Он смачно засмеялся. Я закрыл глаза, ослепленный светом фонарика, направленного мне прямо в физиономию.

– Оно и видно,– сказал держатель прожектора.– Скажите-ка, у вас что, специально задний номер не освещен?

– Ах, так вы поэтому мне свистели? Я не знал.

– Идите посмотрите.

Я вышел. Пока двое полицейских сопровождали меня, третий занялся проверкой внутренности моей «дюга». Табличка с номерным знаком и в самом деле не могла тягаться с замком Шенонсо[6]6
  Ныне в Шенонсо, как и в других замках долины Луары, ставятся спектакли под названием «Звук и свет»: зажигаются огни, и актеры надевают старинные костюмы, изображая обитателей замка.– Прим. ред.


[Закрыть]
и прочими зрелищами в духе «Звука и света». Несколько месяцев назад я уже натерпелся по тому же поводу. Мне казалось, что с тех пор все было отремонтировано, а выходит, не совсем. Я объяснил это тем двоим, но тут как раз подоспел еще один тип – в штатском.

– Ну как?

– Ни шиша,– сказал в ответ полицейский в форме.

– Наоборот, одни шиши,– проворчал вновь прибывший.– Ваши документы,– потребовал он.

Я ему их протянул. Тут заплясал еще один пучок света.

– А! Частный сыщик!

– Да. Мы, можно сказать, собратья.

– Если угодно.

Он вернул мне мои документы.

– В машине ничего подозрительного,– сказал кто-то, появляясь из тьмы, вероятно, тот, что проверял машину.

– Что происходит?– спросил я.

Инспектор зевнул.

– С полчаса назад из какой-то машины выпустили автоматную очередь и бросили гранату в арабское бистро, здесь поблизости.

– А! Арабский рэкет, сбор налогов, политические страсти и прочий бред?

– Да.

– Ну что ж, я тут ни при чем. Весьма сожалею.

– Вы сожалеете?

– Это так, к слову пришлось.

– Гм… Придется также улучшить ваше освещение, ясно?

– Завтра же.

Рука инспектора (и весь он, конечно, сам) сделала широкий жест, как бы даруя мне свободу и вместе с тем словно швыряя в помойку что-то не шибко чистое.

– Вытрите губную помаду, которой вы заляпаны, и поезжайте спать.

Им непременно требуется дать совет. Они не могут обойтись без этого. Это сильнее их. Они расселись по своим тачкам и рванули с места. Следы губной помады я оставил, а вот спать домой поехал. Что, кстати, я и собирался сделать, когда они меня остановили.

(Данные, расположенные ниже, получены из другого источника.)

-- ==== Sys2Proof/Decode.lean ====
section
/-!
DEFINITION. Encoder and decoder of strand words and bundle slots (R124 to R143). `encode` writes the bits of an operation
from its fields; `candidate` chooses the operation that a word's major and function fields name and reads its operand
fields; a word decodes when its candidate is well formed and encodes to the word again, so that every fixed, reserved
or unused bit is checked. Every refusal has a name.
-/

namespace Sys2Proof

/-- Why a strand word is illegal (R127). -/
inductive Illegal where
  /-- The major is reserved, or no function, size or type value of the major names a form. -/
  | unassigned
  /-- A form is named, but a field value it carries is unassigned. -/
  | value
  /-- A field that is reserved or unused is non-zero. -/
  | reserved
  /-- Fewer than the word's four bytes were given. -/
  | short
  deriving DecidableEq, Repr

/-- The 32 bits of an operation of an engine slot (R139, R264 to R276). -/
def EngineSlot.encode : EngineSlot → BitVec 32
  | .awld g bank src a pw => 1#5 ++ g.gn ++ g.gp ++ bank ++ src ++ 0#2 ++ a ++ pw ++ 0#9
  | .aswapSlot g set bank => 2#5 ++ g.gn ++ g.gp ++ 0#20 ++ set ++ bank
  | .aiss g q rb two pa r => 3#5 ++ g.gn ++ g.gp ++ q ++ rb ++ two ++ pa ++ r ++ 0#6
  | .azero g r n => 4#5 ++ g.gn ++ g.gp ++ 0#6 ++ r ++ n ++ 0#2
  | .ashout g q fmt clr r n => 5#5 ++ g.gn ++ g.gp ++ q ++ fmt ++ clr ++ r ++ n ++ 0#2
  | .aprov g d st clr => 6#5 ++ g.gn ++ g.gp ++ d ++ st ++ clr ++ 0#15
  | .tcopy g d a b => 1#5 ++ g.gn ++ g.gp ++ d ++ a ++ b ++ 0#7
  | .tgath g d a b => 2#5 ++ g.gn ++ g.gp ++ d ++ a ++ b ++ 0#7
  | .tscat g d a b => 3#5 ++ g.gn ++ g.gp ++ d ++ a ++ b ++ 0#7
  | .txfer g d a b => 4#5 ++ g.gn ++ g.gp ++ d ++ a ++ b ++ 0#7
  | .tsend g d a b q => 5#5 ++ g.gn ++ g.gp ++ d ++ a ++ b ++ q ++ 0#4
  | .xperm g d a b w => 1#5 ++ g.gn ++ g.gp ++ d ++ a ++ b ++ w ++ 0#5
  | .xbcast g d a w s => 2#5 ++ g.gn ++ g.gp ++ d ++ a ++ 0#4 ++ s.extractLsb' 5 1 ++ w ++ s.extractLsb' 0 5
  | .xrot g d a w s => 3#5 ++ g.gn ++ g.gp ++ d ++ a ++ 0#4 ++ s.extractLsb' 5 1 ++ w ++ s.extractLsb' 0 5
  | .qbind g q kind unit sh a => 1#5 ++ g.gn ++ g.gp ++ q ++ kind ++ unit ++ sh ++ a ++ 0#7
  | .qadv g q a => 2#5 ++ g.gn ++ g.gp ++ q ++ 0#2 ++ a ++ 0#12
  | .qwaitf g q n => 3#5 ++ g.gn ++ g.gp ++ q ++ n ++ 0#11
  | .qwaite g q => 4#5 ++ g.gn ++ g.gp ++ q ++ 0#19
  | .scexp g a => 5#5 ++ g.gn ++ g.gp ++ 0#5 ++ a ++ 0#12
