-- ==== Sys2Proof/Machine/Vector.lean ====
section
/-!
DEFINITION. The short-vector words, majors 0x2B to 0x32 (R219 to R233): element-wise results with their sticky flags, and
each word's meaning: its effect on registers under the guard, an entry in its core's vector queue, and completion.
-/

namespace Sys2Proof.Machine

open Sys2Proof

/-! ### Lanes (R48) -/

/-- Element i of width w bits. -/
def lane (w : Nat) (v : Vec) (i : Nat) : Nat := field v.toNat (w * i) w

/-- The elements of width w, from the first. -/
def lanes (w : Nat) (v : Vec) : List Nat := (List.range (512 / w)).map (lane w v)

/-- Elements of width w as a number, from the first; absent ones are zero. -/
def packLanes (w : Nat) : List Nat → Nat
  | [] => 0
  | x :: xs => x % 2 ^ w + 2 ^ w * packLanes w xs

def fromLanes (w : Nat) (xs : List Nat) : Vec := BitVec.ofNat 512 (packLanes w xs)

/-- Flags of several elements, ORed (R56). -/
def orFlags (fs : List (BitVec 6)) : BitVec 6 := fs.foldl (· ||| ·) 0

/-- A destination vector and flags written together, all sources read before (R220). -/
def writeLanes (w : Nat) (d : Reg) (xs : List (Nat × BitVec 6)) (r : Regs) : Regs :=
  (r.wv d (fromLanes w (xs.map (·.1)))).raise (orFlags (xs.map (·.2)))

/-- Effect of an element-wise word of two sources and the old destination. -/
def effLanes (w : Nat) (f : Nat → Nat → Nat → Nat × BitVec 6) (d a b : Reg) (r : Regs) : Regs :=
  writeLanes w d ((List.range (512 / w)).map fun i => f (lane w (r.rv a) i) (lane w (r.rv b) i) (lane w (r.rv d) i)) r

/-- Float format of a type4 of 0 to 4 (R134). -/
def typeFloat (t : BitVec 4) : FloatFmt := (floatFmt (t.toNat + 1)).getD f32

/-- Width in bits of a type4 (R134). -/
def typeBits (t : BitVec 4) : Nat := fmtBits (t.toNat + 1)

/-- Signedness of an integer type4 (R134). -/
def typeSigned (t : BitVec 4) : Bool := decide (t.toNat < 9)

/-! ### The vector queue (R29) -/

/-- An entry of the issuing core's vector queue. The queue holds 16; a word that finds it full waits until its head has
completed, which changes timing only (R219). (Log entry 53: DEDUCED, safe.) -/
def pushVector (s : State) (shaped : Bool := false) : State :=
  match s.th.place with
  | .strand c =>
    let x := coreOf s c
    let q := if x.vqueue.length < 16 then x.vqueue else x.vqueue.drop 1
    putCore s c { x with vqueue := q ++ [{ t := s.th.id, shaped := shaped }] }
  | _ => s

/-- The meaning of a vector word: its effect on registers under its guard, an entry of the vector queue, and completion. -/
def vector (gd : Guard) (f : Regs → Regs) (s : State) : Out :=
  compute gd f (if s.th.r.guard gd then pushVector s else s)

/-! ### VFA and VFS (R222 to R225) -/

/-- A float word of two sources, or of three with the old destination; operands read under R52. -/
def effFloat3 (op : FloatFmt → Rounding → FVal → FVal → FVal → Nat × BitVec 6) (t : BitVec 4) (d a b : Reg) (r : Regs) : Regs :=
  let f := typeFloat t
  let rd := r.rounding
  effLanes f.width (fun x y z => op f rd (f.read rd.ftz x) (f.read rd.ftz y) (f.read rd.ftz z)) d a b r

/-- A float word of one source by its bits. -/
def effFloat1 (op : FloatFmt → Rounding → Nat → Nat × BitVec 6) (t : BitVec 4) (d a : Reg) (r : Regs) : Regs :=
  let f := typeFloat t
  let rd := r.rounding
  effLanes f.width (fun x _ _ => op f rd x) d a a r

def effVpick (larger : Bool) (t : BitVec 4) (d a b : Reg) (r : Regs) : Regs :=
  let f := typeFloat t
  effLanes f.width (fun x y _ => f.pick r.ftz larger x y) d a b r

На сон грядущий я опять-таки предавался думам о Поле Демесси. Найти тина, который, не говоря ни слова, втихомолку бросает свою жену, бывает порою труднее, чем найти того, кто пал жертвой в стычке. Я по опыту это знаю. Между тем в случае с Демесси я с недавних пор инстинктивно стал подозревать что-то иное. Мне не давали покоя эти бабки. Где же он их все-таки раздобыл? Мне казалось, что, как только я сумею локализовать это скромное золотое дно, остальное прояснится само собой. В голову мне пришла одна мысль. Демесси был чернорабочим на «Ситроене», но он интересовался механикой и проявлял в этой отрасли кое-какие способности. Большие фирмы автомобилестроения вечно враждуют между собой, ревностно охраняя секреты своего производства. А что, если Демесси… Однако я тут же отбросил эту мысль. Если бы он подтибрил на «Ситроене» чертежи, ну, или что-то похожее, ему наверняка выложили бы больше двадцати косых. Правда, эту цифру – двадцать тысяч – мне назвала Ортанс. А у него могло быть и больше. Может, следовало копнуть и с этого бока тоже. Кстати, по поводу бока – сам я повернулся на другой и тут же заснул.

Глава VII

Если верить ему, то звали его Кахиль Шериф или что-то в этом роде. Подобно большинству своих соотечественников, одет он был как придется, возможно, это этническая особенность, своеобразный природный дар. Любая одежка неизменно выглядела на них неумело пригнанным мешком. С невозмутимым видом он праздно сидел за чашкой кофе в табачной лавочке на площади Фернан Форе. Он ждал меня, глядя прямо перед собой, созерцая, быть может, сквозь стекло входной двери статую Свободы, вознесшую над мостом Гренель свой угасший факел. А может, обдумывал какую-то махинацию. Похоже, он располагал кое-какими сведениями и собирался продать их. Сведения касались Демесси.


* * *

Свидетель этот упал, можно сказать, прямо с неба. Хвала Аллаху. Если бы не он, я, возможно, отказался бы от дальнейших поисков семейного дезертира. Вернувшись ночью домой после своих обескураживающих демаршей, я забыл, ложась спать, завести будильник. И в результате встал я где-то около полудня с гнусным привкусом поражения во рту, хотя не исключено, что виной тому был белый ром, поглощенный в больших количествах на «Колониальном балу», либо свинина с картошкой и кислой капустой специального приготовления, съеденная мной в «Брассри Альзасьен» и обильно сдобренная эльзасским вином. Впрочем, особого значения это не имело. Времени, чтобы очнуться с похмелья, у меня было предостаточно. Демесси мог не опасаться. Начало оказалось неудачным, а типа, который, не говоря ни слова, втихомолку бросает свою жену, отыскать порою бывает труднее, чем… На эту тему я уже рассуждал, причем точно в таких же выражениях. Нечего повторяться. Ладно. Я снова сел в машину и отвез ее к механику в надежде, что он найдет возможность осветить заднюю табличку с номерным знаком люминесцентной лампой или еще чем, по своему усмотрению, только бы ее было видно ночью, чтобы у меня не возникало больше неприятностей с полицейскими патрулями. Затем, перекусив, отправился к себе в контору. Элен с мученическим видом висела на телефоне. Увидев меня, она с облегчением вздохнула.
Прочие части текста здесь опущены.